Pfizer also reaffirmed its status as a safe-haven holding during 2018’s fourth-quarter market implosion. While the market dipped about 14%, PFE shares dropped only 1.4%.
That’s thanks in large part to the company’s wide drug portfolio — which also includes over-the-counter consumer products such as Advil — and a healthy dividend that yields more than 3%. That combination of safety and cash will be plenty welcome should 2018’s turbulence bleed into 2019.
Cisco is an old school tech company that continues to reinvent itself while harvesting boatloads of cash from its legacy businesses. The firm is a digital utility for the Internet, collecting money from a host of related businesses including infrastructure platforms, software applications, security products and consulting services.
Investors are always fretting about the firm’s growth prospects – but you’d never guess it by looking at Cisco’s results.

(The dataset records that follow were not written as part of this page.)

/-! ## Memory accesses -/

/-- A request of a port under the FAB unit is counted (25 R671). -/
def portUse (m : Mach) (p : Nat) : Mach :=
  if unitOn m uFAB && getF m TEST_FAB_DLY_DLY p != 0 then incF m TEST_HIT_CNT uFAB 1 else m

/-- The positions in error of the next word that a port issues (25 R670), and the state after it. -/
def portFlips (m : Mach) (p : Nat) : List Nat × Mach :=
  match m.test.fab.find? (fun e => e.1 == p) with
  | none => ([], m)
  | some e => (e.2, { m with test := { m.test with fab := m.test.fab.erase e } })

/-- The outcome of a word with errors on a fabric path (22 R604 to R607): whether it is poisoned, and the value that replaces it where
the outcome is open. -/
def pathWord (m : Mach) (l : List Nat) (a src p : Nat) : Bool × Option Nat × Mach :=
  if l = [] then (false, none, m)
  else if l.length ≤ 2 then (false, none, corrected m 6 l)
  else if l.length = 3 then (true, none, uncorrectable m (a / 8 * 8) 6 src p)
  else
    let r := fresh m 1
    if r.1 = 0 then (true, none, uncorrectable r.2 (a / 8 * 8) 6 src p)
    else let v := fresh r.2 64; (false, some v.1, v.2)

/-- A read of `n` bytes by a port: the value, whether it is poisoned, the state after it. -/
def busRead (p a n : Nat) (m : Mach) : Nat × Bool × Mach :=
  let m := portUse m p
  if !portReads p a then (0, true, accessDenied m p a)
  else if regionOf a = .registers then
    if n = 8 then
      let r := windowRead p a m
      let s := windowRead p (a + 4) r.2
      (r.1 + 2 ^ 32 * s.1, false, s.2)
    else let r := windowRead p a m; (bits r.1 (8 * (a % 4)) (8 * n), false, r.2)
  else
    let r := eccRead m a n p
    let f := portFlips r.1 p
    let w := pathWord f.2 f.1 a 3 p
    ((w.2.1.getD (rdVal w.2.2 a n)) % 2 ^ (8 * n), r.2 || w.1, w.2.2)

/-- Whether a write of a port to memory is frozen by CFG_LOCK (04 R136, 05 R152, 19 R533, R560). -/
def memFrozen (m : Mach) (a : Nat) : Bool :=
  m.locks.cfg &&
  (match regionOf a with
   | .store => decide (a < 0x10200000) || decide (allocBase m 4 ≤ a ∧ a < allocBase m 5)
       || decide (getF m CORE_KTAB_ADDR_ADDR * 32 ≤ a ∧ a < getF m CORE_KTAB_ADDR_ADDR * 32 + 32768)
   | .crucible => decide (a < 0x30200000)
   | .local_ _ => decide (a % 0x10000 < 0xC000)
   | _ => false)

/-- A refused write of frozen memory is a violation where it would change something (00 R19); the report carries the address. -/
def frozenWrite (m : Mach) (a : Nat) (l : List Nat) : Mach :=
  if rdBytes m a l.length = l then m else lockViolation m 0 a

Over the past decade, the company grew sales and FCF per share by 55% and 70% respectively:
Yet investors flocked to hotter, younger tech names and left Cisco behind. Shares, while perennially cheap, continue to grind steadily higher thanks to a dividend that’s now up more than 5-fold since its 2011 debut (from $0.06 per share quarterly then to $0.33 now).
And Cisco is wisely transitioning many of its products to subscription models. Recurring revenue now accounts for 32% of the firm’s total sales. It also has $5+ billion in “deferred product revenue” that it will be collecting in coming years as these subscriptions renew. The company is quietly turning itself into an internet-powered annuity!
Cisco is able to generate gobs of cash this way ($13.7 billion in operating cash flow for fiscal 2018). The company’s not shy about rewarding shareholders, either, buying back $17.7 billion worth of its own shares (boosted by its $67 billion cash repatriation in early 2018) and using another $6 billion to pay out dividends.
Cisco also is getting more involved with cybersecurity, such as through its purchase of Duo Security, which provides two-factor security technology.
Analysts see earnings growing at a nice 17% clip this year on a roughly 5% bump to sales. That, and a 3% yield that’s certainly on the high end of tech payouts, makes Cisco a solid Dog to hitch your sled to in 2019.